Work to be completed
Look for "CheckEngine" in the listing below. Gather each line that contains it.

Supplied information
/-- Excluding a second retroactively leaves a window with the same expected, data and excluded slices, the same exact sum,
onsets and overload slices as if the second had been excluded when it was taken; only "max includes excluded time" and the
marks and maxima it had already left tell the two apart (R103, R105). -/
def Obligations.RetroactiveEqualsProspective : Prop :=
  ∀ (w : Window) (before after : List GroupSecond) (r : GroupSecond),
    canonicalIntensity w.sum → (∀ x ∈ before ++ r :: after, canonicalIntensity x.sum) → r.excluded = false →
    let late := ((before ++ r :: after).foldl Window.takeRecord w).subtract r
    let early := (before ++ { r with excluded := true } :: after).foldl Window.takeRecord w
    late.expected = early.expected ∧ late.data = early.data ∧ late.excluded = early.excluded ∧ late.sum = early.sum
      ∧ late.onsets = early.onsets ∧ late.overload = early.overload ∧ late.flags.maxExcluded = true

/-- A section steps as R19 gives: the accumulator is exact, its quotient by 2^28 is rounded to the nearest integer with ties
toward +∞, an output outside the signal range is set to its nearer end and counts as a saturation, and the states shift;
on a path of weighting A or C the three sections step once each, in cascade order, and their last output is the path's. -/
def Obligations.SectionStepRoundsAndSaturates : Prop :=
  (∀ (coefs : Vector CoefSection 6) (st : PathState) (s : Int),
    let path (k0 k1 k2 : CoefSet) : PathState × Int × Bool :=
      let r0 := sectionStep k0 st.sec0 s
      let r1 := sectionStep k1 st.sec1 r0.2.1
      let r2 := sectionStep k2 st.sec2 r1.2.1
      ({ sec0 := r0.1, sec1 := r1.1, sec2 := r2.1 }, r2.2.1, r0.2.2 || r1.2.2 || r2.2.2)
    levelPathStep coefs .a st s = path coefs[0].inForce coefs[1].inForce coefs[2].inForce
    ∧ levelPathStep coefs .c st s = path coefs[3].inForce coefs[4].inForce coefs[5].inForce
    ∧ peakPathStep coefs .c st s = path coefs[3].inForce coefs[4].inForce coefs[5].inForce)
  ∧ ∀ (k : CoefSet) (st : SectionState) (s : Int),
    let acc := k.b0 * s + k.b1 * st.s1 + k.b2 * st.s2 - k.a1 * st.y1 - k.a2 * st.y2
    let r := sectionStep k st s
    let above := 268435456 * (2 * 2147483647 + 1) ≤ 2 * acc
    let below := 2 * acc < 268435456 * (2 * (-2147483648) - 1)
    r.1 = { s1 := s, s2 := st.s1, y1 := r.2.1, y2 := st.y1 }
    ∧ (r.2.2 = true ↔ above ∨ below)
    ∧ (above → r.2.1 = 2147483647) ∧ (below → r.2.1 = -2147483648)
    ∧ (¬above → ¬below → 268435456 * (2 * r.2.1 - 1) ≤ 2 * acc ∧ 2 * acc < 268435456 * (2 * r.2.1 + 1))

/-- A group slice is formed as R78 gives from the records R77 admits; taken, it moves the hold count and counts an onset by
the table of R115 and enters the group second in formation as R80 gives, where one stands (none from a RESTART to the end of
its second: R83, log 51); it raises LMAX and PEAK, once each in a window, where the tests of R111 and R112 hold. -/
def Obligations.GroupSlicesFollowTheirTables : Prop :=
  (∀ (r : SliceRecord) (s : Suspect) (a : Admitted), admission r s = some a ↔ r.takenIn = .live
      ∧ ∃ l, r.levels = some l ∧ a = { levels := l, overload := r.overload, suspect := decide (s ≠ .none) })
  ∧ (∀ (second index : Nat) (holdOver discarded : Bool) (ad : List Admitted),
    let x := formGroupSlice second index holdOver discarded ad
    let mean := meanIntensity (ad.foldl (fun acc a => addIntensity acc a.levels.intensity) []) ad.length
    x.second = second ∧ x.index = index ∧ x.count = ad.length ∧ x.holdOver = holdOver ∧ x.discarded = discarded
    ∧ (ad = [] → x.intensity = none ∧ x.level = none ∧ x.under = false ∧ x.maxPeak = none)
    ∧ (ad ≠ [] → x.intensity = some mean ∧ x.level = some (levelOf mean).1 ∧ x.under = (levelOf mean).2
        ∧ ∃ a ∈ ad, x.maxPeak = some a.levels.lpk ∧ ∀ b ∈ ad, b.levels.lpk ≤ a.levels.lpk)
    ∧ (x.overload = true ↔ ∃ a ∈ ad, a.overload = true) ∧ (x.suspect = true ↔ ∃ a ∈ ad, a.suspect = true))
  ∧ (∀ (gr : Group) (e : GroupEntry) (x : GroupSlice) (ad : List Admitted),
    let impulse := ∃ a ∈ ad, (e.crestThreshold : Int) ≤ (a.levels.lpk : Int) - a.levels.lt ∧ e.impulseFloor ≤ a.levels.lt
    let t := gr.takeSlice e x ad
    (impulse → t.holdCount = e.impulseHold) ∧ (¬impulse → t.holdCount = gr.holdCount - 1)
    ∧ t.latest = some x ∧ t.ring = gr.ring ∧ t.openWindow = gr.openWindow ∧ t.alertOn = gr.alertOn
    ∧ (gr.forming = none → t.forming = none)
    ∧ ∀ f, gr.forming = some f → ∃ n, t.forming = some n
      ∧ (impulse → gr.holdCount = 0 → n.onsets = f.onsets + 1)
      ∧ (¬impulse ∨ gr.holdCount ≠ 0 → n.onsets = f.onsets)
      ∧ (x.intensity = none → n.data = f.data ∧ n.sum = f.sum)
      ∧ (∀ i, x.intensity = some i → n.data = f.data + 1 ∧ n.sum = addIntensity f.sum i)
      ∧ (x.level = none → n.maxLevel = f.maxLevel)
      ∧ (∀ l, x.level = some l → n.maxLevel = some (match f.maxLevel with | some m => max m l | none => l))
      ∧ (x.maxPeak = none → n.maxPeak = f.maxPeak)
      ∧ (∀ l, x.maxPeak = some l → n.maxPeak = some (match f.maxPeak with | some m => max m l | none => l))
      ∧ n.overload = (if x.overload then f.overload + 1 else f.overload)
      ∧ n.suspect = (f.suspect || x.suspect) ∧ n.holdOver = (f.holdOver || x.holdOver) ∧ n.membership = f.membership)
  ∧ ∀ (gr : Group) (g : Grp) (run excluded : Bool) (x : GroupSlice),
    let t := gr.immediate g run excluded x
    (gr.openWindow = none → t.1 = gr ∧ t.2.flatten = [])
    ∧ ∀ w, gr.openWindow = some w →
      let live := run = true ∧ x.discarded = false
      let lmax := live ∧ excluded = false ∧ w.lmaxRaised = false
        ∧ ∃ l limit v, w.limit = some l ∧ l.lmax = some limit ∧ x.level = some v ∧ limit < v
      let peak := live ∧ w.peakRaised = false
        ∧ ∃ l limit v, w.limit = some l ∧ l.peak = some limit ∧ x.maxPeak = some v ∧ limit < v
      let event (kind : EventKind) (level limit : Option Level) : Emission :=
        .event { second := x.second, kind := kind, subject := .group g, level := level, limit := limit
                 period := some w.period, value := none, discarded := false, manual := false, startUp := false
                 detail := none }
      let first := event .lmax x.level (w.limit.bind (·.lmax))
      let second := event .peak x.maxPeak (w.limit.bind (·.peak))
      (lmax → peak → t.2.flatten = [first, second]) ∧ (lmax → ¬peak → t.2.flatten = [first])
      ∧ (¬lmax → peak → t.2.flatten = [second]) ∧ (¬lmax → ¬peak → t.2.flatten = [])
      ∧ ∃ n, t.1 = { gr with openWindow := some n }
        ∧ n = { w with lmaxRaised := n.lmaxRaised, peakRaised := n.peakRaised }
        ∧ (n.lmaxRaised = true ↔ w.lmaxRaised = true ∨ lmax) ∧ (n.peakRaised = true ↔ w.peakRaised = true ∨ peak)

* * *

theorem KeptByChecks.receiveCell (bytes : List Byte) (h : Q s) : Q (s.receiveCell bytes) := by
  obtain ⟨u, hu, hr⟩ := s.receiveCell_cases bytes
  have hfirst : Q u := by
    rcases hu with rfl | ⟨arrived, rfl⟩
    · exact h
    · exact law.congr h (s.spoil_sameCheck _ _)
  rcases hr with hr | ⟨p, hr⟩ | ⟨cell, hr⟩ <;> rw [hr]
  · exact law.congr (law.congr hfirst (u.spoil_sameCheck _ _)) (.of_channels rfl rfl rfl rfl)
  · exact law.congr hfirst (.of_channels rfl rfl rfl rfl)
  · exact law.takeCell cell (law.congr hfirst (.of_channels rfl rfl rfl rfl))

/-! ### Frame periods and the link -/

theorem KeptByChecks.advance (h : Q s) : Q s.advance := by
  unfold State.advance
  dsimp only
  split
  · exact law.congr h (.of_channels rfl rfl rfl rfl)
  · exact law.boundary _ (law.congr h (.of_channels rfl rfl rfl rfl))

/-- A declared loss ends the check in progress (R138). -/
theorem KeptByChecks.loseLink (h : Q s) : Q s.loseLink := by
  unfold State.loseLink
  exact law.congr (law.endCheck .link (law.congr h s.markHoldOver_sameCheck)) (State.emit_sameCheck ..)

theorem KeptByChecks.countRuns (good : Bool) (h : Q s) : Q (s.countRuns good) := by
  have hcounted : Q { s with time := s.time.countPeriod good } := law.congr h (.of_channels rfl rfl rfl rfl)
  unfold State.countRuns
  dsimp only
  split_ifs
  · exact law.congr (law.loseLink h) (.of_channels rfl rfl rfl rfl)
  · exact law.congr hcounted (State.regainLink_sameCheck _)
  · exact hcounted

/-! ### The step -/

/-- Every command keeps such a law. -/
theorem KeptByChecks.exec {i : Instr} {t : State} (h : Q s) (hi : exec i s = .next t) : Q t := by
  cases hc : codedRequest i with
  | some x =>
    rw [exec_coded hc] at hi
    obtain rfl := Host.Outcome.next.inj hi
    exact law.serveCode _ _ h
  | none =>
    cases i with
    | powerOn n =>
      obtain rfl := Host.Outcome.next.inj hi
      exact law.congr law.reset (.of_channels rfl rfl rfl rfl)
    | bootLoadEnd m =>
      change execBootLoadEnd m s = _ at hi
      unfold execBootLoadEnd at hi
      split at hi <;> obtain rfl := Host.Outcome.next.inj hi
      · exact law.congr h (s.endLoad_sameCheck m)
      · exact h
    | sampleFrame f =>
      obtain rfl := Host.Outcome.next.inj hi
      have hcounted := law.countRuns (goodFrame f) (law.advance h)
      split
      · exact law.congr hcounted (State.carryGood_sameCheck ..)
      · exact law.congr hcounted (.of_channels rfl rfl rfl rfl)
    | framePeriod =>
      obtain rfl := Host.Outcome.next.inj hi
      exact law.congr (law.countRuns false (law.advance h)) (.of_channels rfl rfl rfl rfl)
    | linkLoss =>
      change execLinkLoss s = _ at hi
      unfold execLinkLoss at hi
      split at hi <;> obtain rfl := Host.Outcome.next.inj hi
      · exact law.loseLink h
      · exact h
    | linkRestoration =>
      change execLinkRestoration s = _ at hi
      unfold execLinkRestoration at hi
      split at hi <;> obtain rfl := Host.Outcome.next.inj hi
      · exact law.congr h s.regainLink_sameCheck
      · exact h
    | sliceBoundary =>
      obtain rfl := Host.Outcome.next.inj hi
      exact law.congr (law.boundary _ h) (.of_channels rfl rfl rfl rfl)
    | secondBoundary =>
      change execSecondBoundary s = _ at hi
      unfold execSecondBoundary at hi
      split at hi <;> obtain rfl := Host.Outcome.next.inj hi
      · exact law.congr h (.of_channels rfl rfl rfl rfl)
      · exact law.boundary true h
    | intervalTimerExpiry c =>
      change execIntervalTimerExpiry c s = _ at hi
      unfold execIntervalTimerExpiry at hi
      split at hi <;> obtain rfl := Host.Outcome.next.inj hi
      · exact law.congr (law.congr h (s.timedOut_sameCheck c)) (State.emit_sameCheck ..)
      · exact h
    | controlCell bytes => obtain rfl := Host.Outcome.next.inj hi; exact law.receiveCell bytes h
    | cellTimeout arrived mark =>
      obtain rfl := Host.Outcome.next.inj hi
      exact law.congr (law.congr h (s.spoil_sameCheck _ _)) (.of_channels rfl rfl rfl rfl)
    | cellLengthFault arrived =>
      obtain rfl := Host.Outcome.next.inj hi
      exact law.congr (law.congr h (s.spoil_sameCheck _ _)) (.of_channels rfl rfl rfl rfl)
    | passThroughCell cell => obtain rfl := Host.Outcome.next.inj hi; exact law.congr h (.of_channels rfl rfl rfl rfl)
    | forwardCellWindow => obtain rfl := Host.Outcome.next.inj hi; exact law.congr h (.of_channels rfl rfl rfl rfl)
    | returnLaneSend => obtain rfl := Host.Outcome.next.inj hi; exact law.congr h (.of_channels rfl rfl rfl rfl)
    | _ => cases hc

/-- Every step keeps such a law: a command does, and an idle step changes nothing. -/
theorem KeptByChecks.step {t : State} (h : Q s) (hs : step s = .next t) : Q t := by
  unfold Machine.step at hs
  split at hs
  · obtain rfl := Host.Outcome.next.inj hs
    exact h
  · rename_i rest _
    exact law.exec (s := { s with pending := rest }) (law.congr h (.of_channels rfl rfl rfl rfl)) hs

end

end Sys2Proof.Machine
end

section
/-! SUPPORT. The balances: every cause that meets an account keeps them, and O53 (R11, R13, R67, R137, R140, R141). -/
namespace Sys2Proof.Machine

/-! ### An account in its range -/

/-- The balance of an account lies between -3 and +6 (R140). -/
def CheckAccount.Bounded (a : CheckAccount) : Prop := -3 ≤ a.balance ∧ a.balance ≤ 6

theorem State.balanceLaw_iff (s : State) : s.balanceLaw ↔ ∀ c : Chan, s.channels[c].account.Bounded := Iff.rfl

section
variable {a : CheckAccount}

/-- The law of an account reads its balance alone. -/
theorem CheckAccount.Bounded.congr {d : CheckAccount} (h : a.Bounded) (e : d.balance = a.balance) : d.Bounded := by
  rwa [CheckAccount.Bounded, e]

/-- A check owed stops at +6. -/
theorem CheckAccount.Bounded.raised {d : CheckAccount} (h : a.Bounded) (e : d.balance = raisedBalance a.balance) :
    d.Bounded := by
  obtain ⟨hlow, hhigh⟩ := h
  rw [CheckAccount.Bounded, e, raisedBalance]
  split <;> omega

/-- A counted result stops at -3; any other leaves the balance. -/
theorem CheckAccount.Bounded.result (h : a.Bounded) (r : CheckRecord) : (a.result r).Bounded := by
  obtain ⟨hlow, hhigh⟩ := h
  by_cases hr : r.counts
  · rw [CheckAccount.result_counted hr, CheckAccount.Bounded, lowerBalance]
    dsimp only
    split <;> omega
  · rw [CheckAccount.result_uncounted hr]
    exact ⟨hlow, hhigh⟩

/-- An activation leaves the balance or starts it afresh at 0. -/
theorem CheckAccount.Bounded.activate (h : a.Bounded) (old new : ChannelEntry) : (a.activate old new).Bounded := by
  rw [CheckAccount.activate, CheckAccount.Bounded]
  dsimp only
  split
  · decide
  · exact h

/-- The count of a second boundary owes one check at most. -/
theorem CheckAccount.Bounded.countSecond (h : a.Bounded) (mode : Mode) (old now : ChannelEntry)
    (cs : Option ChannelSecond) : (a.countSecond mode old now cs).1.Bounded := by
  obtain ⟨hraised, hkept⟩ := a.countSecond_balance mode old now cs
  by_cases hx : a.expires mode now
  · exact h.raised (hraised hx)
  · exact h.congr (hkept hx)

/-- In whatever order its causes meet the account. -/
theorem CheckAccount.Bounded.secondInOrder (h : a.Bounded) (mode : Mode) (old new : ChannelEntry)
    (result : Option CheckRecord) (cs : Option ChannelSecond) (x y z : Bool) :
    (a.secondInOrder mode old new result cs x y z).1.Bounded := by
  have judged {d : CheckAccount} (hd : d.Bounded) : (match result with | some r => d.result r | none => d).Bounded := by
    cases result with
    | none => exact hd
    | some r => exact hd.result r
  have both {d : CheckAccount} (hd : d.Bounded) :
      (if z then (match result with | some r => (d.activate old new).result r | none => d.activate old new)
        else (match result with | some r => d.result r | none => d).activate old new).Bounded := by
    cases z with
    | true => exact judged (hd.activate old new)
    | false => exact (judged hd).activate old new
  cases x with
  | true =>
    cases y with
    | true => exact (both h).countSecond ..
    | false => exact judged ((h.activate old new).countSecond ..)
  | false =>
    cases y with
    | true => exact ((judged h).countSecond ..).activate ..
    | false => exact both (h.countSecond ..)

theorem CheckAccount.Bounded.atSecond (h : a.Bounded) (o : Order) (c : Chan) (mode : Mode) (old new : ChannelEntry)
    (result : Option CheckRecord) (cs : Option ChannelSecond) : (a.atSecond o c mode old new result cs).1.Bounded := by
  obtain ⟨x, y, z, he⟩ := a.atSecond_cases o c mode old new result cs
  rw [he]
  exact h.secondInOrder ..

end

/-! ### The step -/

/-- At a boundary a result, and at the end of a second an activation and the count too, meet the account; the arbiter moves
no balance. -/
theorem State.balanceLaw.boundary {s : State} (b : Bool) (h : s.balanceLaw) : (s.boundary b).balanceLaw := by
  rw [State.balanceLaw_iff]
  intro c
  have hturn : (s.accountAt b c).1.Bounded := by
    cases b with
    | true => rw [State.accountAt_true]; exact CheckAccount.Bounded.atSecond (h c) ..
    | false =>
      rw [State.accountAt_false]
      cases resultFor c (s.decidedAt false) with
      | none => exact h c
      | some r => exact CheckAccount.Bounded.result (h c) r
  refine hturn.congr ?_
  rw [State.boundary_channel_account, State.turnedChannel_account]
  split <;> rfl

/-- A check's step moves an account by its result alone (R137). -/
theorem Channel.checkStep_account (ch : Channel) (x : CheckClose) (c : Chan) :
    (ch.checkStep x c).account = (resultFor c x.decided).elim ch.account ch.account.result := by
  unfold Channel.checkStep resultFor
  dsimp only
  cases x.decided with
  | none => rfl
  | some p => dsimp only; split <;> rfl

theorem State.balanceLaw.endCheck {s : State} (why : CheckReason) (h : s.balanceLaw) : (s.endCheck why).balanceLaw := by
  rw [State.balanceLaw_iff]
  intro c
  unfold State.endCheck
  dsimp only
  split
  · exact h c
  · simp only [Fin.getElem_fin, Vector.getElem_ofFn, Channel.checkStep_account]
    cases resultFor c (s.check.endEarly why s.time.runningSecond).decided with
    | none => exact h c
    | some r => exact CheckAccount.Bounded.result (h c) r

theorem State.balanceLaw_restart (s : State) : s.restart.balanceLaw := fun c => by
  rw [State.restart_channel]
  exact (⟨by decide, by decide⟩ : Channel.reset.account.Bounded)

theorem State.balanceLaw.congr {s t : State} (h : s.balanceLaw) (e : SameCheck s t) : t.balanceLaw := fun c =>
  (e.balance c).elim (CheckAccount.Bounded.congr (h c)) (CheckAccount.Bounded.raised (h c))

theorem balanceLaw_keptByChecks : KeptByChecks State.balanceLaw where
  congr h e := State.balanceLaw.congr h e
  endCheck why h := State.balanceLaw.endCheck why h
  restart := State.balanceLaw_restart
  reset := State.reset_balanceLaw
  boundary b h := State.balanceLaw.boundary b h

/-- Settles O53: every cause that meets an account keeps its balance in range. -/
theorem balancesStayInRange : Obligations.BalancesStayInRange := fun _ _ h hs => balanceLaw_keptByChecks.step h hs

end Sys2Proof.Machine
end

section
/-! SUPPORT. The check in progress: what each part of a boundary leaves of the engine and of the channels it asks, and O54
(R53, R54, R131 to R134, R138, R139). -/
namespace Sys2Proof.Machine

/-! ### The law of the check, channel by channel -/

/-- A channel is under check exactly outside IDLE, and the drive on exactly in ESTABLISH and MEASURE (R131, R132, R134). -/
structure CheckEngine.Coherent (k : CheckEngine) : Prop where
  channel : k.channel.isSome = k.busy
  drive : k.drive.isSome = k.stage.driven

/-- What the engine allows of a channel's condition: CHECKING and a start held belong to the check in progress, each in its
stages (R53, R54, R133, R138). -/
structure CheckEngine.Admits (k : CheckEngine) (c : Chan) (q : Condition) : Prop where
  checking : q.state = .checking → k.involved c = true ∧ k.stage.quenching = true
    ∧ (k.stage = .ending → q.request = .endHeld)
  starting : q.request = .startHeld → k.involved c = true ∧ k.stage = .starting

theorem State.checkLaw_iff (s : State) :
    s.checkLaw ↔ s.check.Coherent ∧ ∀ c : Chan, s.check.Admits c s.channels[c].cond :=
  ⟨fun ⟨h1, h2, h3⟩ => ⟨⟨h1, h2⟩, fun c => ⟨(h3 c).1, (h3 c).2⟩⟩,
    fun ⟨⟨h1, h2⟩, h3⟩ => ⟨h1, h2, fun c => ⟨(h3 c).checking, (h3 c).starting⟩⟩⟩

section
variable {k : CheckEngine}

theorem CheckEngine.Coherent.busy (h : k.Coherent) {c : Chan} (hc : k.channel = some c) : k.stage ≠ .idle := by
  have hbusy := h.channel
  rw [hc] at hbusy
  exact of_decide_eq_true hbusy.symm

...

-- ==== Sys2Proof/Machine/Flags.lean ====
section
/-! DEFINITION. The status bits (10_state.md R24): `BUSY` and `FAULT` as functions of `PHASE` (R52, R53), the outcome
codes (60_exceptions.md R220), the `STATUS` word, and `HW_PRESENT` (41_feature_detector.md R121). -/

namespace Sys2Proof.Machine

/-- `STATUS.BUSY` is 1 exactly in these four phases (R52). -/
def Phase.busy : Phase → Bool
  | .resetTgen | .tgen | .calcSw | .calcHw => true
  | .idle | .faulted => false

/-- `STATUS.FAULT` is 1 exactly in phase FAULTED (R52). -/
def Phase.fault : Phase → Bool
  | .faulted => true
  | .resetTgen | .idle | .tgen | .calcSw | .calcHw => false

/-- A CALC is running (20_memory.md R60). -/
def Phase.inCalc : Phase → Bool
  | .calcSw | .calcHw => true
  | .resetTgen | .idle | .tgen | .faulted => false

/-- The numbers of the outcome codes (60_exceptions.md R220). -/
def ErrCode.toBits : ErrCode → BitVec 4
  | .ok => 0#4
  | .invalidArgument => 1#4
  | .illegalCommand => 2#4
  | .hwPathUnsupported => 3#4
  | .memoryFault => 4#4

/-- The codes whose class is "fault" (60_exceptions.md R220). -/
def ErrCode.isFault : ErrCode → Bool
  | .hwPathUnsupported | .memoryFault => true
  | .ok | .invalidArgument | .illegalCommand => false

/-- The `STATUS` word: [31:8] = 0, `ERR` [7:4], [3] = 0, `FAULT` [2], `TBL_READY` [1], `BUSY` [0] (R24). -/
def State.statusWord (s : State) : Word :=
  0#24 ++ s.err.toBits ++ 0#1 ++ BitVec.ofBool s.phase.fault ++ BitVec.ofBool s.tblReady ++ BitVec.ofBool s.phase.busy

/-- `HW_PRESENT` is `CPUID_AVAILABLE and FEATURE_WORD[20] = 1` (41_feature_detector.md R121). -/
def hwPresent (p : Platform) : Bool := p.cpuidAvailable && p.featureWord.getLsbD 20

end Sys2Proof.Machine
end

Expected answer
structure CheckEngine.Coherent (k : CheckEngine) : Prop where
structure CheckEngine.Admits (k : CheckEngine) (c : Chan) (q : Condition) : Prop where
variable {k : CheckEngine}
theorem CheckEngine.Coherent.busy (h : k.Coherent) {c : Chan} (hc : k.channel = some c) : k.stage ≠ .idle := by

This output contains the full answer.